Only the lines holding "done" are wanted here; copy each from the listing.

_STUDY MATERIAL:_
::::
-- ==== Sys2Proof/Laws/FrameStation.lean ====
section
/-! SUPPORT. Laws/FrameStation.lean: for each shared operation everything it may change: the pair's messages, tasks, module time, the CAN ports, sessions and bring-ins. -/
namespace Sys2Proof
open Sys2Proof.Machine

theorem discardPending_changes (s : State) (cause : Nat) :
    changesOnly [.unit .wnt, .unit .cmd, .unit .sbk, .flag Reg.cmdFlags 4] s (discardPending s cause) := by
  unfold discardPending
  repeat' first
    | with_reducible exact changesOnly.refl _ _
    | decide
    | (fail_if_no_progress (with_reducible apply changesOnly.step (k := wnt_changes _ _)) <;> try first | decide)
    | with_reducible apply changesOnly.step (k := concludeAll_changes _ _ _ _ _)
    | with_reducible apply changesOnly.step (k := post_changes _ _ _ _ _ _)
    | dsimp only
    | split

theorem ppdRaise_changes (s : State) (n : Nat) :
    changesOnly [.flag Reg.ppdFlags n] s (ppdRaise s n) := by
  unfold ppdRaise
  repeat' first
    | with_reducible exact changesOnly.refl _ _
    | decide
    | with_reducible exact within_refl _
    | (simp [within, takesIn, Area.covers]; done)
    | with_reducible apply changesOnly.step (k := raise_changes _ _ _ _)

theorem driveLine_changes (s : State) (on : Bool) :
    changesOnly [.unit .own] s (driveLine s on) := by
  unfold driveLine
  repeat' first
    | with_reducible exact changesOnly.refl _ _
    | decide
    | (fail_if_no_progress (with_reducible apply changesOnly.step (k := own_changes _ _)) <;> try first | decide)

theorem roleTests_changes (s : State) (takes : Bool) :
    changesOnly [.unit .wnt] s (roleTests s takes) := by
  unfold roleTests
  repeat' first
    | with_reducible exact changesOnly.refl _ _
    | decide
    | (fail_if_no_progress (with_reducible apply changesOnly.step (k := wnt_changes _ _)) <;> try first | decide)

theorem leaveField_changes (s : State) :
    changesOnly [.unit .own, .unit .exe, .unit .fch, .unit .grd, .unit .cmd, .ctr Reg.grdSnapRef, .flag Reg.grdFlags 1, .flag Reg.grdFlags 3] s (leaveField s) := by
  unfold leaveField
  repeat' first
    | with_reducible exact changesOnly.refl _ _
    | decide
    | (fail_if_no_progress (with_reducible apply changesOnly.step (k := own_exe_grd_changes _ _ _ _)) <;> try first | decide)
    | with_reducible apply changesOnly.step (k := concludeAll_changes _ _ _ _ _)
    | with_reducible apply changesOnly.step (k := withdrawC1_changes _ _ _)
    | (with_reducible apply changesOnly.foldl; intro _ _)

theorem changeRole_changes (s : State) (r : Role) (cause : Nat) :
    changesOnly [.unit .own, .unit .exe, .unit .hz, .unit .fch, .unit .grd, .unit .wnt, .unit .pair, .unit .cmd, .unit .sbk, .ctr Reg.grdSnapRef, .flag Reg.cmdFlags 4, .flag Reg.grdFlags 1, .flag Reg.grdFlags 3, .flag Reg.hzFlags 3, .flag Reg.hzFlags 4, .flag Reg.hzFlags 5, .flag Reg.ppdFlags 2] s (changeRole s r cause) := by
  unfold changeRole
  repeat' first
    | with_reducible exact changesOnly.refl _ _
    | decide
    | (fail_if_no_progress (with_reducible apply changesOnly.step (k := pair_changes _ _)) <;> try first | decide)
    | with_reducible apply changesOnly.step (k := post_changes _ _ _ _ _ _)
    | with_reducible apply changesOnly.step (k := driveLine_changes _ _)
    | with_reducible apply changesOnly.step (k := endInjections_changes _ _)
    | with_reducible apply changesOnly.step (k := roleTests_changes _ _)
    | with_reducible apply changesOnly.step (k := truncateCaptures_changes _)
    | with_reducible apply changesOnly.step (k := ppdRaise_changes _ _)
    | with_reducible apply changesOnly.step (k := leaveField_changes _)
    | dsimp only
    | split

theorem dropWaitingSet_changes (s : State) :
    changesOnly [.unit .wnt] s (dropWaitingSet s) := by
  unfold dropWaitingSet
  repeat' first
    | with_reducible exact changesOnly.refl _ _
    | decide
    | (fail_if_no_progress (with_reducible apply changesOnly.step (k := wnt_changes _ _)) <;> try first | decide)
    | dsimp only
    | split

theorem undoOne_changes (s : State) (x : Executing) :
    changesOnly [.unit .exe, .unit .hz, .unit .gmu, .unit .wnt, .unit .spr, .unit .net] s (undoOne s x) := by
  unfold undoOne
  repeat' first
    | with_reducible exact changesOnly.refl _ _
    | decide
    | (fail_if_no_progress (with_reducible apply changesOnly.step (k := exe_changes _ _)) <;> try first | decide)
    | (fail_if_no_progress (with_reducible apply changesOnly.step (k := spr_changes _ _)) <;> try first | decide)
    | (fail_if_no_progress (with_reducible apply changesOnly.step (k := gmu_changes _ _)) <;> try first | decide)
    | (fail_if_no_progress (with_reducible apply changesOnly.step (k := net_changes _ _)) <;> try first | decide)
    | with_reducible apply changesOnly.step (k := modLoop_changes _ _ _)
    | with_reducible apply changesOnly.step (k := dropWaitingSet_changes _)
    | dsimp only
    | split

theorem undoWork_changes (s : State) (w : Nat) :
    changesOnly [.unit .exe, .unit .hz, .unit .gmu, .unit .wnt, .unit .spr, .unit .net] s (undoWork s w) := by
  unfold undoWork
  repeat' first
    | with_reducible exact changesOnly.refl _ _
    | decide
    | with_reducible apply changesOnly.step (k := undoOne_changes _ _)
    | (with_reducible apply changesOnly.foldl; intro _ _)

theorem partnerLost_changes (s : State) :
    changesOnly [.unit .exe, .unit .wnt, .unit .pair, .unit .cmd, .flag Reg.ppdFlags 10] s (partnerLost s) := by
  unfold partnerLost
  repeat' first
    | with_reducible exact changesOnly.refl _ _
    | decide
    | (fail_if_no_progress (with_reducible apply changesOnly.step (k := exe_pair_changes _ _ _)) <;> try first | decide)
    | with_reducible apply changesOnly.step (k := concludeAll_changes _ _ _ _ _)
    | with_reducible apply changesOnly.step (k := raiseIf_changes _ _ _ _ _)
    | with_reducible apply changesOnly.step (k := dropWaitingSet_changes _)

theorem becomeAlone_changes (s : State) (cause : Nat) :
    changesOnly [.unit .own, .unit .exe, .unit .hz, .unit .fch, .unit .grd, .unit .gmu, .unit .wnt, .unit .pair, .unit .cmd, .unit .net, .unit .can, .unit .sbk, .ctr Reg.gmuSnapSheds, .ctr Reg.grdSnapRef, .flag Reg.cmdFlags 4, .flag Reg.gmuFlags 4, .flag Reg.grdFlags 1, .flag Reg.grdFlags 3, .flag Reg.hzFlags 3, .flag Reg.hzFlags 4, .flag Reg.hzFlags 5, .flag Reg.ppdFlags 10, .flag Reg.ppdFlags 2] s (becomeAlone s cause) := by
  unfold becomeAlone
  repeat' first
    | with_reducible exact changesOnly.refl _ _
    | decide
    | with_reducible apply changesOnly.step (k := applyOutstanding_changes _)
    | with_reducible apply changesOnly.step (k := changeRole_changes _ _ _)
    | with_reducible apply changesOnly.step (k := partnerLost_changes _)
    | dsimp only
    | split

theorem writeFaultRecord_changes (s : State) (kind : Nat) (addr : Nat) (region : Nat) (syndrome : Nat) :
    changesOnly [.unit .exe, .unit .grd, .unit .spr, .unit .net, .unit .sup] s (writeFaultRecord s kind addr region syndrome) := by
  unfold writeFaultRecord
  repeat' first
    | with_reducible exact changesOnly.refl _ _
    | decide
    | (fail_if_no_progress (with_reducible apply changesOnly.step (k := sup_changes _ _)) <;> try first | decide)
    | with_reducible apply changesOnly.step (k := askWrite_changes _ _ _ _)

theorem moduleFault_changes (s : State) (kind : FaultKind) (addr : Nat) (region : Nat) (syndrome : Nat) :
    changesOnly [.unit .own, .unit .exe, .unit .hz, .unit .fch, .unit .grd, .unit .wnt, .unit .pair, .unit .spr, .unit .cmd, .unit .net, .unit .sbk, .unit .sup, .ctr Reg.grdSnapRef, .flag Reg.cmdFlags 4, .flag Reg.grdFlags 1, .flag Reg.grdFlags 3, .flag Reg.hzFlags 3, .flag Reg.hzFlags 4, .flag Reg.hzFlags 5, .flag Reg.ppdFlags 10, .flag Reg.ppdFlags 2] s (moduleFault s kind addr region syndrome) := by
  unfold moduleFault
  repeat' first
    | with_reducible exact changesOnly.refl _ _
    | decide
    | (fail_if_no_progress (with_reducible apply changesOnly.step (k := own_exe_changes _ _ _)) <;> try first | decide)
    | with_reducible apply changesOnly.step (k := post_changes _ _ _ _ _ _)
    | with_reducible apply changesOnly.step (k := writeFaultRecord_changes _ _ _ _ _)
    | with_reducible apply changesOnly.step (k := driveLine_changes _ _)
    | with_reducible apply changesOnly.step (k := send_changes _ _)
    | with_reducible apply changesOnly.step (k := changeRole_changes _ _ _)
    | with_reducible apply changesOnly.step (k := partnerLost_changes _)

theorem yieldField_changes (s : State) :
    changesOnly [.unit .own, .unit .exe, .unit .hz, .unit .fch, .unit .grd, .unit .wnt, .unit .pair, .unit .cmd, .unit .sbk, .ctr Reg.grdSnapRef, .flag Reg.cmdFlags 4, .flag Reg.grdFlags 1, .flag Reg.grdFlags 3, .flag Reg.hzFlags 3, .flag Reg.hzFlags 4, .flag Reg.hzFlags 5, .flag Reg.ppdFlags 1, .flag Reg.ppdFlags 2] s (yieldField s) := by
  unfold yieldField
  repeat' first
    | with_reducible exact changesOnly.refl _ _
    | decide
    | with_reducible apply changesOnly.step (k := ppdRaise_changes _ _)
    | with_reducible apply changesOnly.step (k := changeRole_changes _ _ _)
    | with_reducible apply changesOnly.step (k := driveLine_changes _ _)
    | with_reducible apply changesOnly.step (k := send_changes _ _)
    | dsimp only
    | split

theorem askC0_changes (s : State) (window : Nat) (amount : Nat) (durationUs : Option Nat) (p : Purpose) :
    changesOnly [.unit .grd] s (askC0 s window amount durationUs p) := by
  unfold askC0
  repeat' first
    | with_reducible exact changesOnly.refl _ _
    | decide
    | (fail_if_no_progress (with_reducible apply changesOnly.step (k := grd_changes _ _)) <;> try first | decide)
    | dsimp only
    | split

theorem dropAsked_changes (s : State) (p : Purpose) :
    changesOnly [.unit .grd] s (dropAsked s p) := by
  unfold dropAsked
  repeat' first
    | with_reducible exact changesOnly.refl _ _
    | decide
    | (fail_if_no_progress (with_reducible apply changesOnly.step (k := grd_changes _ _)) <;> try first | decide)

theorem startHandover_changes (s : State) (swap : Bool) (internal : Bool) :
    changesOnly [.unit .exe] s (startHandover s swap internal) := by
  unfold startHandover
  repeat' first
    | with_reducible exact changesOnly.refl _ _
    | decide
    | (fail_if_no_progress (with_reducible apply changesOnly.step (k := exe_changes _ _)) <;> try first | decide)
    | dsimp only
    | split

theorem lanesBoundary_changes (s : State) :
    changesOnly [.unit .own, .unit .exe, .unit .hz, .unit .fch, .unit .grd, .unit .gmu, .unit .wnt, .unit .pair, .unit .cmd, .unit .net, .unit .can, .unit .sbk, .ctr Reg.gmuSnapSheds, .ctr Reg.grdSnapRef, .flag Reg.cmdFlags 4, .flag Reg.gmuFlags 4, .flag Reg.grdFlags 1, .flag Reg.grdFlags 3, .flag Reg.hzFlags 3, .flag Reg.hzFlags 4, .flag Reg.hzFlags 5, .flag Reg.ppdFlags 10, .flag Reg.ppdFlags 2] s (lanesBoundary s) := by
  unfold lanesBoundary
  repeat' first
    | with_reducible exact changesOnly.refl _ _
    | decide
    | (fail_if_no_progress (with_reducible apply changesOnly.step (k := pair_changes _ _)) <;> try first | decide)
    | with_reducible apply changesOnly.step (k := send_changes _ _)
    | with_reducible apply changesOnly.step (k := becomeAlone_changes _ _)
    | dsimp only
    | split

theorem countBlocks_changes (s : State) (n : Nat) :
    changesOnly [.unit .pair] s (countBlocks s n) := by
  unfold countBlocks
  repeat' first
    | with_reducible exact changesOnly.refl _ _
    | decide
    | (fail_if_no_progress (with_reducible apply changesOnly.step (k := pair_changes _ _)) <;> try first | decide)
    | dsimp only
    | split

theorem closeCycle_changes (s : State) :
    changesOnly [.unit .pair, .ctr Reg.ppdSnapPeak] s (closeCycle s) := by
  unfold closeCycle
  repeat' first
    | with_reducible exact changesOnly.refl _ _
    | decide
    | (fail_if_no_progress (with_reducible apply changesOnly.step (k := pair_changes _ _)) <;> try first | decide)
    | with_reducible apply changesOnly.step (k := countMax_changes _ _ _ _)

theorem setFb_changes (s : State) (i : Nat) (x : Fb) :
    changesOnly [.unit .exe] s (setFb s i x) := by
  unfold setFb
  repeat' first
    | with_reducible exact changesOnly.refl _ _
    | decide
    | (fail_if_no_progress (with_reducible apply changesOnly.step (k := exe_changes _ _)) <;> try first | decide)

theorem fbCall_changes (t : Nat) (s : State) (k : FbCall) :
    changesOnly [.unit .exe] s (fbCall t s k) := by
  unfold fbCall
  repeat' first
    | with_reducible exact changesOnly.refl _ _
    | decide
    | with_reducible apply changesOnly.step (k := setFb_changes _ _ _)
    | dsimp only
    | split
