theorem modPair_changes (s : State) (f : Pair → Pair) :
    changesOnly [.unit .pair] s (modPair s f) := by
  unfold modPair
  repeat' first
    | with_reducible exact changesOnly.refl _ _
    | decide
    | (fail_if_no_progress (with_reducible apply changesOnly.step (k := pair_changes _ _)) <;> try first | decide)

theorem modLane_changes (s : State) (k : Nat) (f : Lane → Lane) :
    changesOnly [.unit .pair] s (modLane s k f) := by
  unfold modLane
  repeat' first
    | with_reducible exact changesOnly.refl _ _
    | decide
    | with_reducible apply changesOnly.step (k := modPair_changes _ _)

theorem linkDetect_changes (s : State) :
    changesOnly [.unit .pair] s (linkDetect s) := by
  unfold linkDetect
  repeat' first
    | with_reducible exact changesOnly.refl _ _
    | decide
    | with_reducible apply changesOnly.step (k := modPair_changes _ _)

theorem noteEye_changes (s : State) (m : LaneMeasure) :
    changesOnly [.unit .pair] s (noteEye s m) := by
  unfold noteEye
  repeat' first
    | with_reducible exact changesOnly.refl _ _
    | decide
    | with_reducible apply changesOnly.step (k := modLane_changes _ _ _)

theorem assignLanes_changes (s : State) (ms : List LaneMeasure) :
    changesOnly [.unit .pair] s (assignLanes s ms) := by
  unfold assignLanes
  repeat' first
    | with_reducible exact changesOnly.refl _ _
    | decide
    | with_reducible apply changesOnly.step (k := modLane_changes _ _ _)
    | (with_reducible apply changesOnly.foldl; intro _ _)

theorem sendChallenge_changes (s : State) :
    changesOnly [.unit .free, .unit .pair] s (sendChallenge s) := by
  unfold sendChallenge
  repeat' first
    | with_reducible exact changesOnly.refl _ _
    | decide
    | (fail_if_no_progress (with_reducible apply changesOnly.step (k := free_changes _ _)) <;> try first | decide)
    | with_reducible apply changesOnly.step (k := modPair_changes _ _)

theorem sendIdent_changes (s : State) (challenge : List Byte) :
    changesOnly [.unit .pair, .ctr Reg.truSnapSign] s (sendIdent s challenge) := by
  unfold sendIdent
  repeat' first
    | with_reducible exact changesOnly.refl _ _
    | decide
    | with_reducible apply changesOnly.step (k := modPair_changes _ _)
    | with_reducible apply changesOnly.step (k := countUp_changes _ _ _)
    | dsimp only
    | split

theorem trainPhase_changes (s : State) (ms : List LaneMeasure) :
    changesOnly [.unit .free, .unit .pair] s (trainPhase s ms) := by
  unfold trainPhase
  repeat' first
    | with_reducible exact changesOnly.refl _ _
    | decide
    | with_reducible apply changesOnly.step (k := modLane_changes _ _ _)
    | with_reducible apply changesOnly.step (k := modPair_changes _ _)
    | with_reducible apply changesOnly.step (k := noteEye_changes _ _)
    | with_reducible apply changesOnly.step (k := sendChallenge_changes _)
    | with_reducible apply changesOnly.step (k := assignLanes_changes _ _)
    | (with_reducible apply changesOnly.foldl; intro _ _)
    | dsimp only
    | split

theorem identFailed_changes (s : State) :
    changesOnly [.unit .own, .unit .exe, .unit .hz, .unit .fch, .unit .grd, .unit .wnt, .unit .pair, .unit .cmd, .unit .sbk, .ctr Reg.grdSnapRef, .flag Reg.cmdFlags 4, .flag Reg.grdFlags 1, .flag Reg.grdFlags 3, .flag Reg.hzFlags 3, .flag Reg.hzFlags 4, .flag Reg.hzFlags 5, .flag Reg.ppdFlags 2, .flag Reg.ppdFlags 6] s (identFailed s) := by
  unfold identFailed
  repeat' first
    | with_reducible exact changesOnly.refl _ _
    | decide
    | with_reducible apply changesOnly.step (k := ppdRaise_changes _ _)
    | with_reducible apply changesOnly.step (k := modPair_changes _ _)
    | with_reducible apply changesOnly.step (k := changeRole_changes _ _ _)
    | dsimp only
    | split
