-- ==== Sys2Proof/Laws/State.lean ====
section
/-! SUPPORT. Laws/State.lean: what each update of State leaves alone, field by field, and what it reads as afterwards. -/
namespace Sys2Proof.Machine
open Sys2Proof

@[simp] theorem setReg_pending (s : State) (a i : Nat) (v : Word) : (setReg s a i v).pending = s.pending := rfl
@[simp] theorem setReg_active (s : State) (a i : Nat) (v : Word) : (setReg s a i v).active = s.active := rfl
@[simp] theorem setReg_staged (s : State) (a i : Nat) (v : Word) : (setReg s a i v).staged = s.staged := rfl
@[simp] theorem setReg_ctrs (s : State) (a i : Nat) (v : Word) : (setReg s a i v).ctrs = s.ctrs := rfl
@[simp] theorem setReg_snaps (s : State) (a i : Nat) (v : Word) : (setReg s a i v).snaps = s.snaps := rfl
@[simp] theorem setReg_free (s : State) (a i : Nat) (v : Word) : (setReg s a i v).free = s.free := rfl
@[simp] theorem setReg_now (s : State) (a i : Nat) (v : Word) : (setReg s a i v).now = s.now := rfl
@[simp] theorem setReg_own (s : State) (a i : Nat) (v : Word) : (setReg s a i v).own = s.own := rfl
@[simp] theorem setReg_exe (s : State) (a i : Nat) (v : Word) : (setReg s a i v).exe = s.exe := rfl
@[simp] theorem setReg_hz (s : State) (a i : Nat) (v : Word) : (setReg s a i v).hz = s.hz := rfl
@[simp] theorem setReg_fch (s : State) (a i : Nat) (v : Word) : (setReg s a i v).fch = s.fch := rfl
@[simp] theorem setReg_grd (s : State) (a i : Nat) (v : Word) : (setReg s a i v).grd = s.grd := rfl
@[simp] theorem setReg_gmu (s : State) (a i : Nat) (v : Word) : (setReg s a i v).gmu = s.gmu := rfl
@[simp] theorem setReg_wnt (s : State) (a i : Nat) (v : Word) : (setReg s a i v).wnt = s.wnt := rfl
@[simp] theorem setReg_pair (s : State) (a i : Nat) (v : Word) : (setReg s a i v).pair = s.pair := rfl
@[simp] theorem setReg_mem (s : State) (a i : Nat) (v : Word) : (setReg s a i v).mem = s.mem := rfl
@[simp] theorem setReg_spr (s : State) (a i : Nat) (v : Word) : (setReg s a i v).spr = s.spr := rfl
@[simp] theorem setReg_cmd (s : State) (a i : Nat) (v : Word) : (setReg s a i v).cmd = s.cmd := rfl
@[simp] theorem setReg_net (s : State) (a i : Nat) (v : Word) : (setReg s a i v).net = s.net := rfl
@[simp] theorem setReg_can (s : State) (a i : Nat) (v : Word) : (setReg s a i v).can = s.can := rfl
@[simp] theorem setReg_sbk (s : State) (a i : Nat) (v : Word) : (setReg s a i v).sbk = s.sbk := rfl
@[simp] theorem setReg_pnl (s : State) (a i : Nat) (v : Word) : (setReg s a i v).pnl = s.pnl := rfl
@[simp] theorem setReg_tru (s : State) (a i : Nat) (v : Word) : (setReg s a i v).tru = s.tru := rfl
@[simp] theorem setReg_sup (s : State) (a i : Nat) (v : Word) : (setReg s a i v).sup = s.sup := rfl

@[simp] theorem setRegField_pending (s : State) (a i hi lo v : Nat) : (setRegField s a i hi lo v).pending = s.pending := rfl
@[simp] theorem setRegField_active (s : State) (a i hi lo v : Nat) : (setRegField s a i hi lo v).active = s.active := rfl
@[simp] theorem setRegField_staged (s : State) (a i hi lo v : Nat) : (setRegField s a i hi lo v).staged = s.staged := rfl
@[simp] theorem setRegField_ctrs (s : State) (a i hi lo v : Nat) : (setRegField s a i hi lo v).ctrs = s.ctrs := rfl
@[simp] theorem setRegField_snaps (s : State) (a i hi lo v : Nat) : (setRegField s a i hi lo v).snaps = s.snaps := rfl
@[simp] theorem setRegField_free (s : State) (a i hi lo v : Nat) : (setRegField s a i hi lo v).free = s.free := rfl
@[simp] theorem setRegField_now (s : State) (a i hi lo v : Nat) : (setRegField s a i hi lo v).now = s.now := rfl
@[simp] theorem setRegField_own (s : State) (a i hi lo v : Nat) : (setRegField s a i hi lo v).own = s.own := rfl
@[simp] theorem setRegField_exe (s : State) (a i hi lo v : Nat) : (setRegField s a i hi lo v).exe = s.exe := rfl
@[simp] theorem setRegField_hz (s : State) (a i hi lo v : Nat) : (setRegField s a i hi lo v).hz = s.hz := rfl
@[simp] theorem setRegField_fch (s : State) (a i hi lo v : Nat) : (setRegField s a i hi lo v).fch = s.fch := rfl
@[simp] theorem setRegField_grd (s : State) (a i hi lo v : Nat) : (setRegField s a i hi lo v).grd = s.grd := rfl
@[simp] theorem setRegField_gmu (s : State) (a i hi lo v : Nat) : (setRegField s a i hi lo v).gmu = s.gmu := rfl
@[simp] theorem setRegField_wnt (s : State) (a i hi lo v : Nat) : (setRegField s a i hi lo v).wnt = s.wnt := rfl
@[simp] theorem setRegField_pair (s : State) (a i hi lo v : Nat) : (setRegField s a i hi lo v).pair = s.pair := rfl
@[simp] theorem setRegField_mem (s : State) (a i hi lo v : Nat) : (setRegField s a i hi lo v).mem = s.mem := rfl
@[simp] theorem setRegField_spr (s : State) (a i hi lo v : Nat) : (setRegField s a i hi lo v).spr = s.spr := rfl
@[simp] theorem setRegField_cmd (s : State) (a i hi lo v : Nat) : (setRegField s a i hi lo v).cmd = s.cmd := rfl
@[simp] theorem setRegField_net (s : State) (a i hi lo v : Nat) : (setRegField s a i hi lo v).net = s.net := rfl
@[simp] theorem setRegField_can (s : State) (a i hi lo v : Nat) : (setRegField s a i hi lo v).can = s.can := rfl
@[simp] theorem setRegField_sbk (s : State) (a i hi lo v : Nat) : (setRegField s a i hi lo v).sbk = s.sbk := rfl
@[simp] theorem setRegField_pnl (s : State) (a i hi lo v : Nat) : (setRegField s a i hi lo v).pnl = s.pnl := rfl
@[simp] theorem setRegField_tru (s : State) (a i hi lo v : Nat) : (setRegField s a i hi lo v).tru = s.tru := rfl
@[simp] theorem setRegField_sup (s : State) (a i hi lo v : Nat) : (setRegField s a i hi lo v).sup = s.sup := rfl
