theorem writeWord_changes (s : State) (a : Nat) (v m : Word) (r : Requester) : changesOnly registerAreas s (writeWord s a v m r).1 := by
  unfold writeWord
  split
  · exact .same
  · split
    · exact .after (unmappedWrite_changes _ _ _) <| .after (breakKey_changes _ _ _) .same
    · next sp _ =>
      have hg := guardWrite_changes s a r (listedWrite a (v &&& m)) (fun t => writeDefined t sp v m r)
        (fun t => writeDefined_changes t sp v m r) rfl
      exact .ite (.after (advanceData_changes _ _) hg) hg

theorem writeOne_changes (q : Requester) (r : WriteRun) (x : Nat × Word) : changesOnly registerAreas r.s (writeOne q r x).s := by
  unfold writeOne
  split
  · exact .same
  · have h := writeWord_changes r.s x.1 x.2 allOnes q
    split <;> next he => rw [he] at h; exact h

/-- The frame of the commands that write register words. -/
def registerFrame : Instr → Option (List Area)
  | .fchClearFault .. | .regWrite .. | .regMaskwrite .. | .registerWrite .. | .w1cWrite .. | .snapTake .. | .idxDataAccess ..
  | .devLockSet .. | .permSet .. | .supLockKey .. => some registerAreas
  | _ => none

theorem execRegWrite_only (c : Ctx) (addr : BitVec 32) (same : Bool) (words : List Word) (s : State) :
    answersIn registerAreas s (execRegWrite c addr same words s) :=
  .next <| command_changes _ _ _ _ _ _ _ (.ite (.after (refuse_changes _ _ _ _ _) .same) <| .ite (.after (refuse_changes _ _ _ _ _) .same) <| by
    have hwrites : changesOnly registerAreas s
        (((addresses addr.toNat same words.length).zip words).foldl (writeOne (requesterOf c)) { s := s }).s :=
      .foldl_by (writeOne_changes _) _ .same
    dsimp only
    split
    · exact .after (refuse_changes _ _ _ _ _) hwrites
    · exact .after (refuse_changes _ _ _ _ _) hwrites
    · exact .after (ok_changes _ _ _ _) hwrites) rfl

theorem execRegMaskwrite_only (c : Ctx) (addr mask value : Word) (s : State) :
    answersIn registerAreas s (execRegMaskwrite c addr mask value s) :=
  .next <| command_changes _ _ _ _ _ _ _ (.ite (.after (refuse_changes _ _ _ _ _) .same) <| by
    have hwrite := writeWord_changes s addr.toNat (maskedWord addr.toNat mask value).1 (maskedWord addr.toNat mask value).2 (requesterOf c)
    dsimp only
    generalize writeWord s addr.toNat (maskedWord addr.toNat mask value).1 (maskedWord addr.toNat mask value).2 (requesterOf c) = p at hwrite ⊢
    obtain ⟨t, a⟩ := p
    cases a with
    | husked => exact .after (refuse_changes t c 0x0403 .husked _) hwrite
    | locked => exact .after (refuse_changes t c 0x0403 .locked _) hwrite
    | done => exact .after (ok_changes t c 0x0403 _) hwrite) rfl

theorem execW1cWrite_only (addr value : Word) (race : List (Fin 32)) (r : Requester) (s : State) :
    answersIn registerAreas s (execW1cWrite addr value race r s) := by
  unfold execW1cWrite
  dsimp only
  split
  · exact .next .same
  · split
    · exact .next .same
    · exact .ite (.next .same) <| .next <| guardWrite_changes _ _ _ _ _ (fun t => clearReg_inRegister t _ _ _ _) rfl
::::
_EXERCISE RESPONSE:_
    | (simp [within, takesIn, Area.covers]; done)
    | done => exact .after (ok_changes t c 0x0403 _) hwrite) rfl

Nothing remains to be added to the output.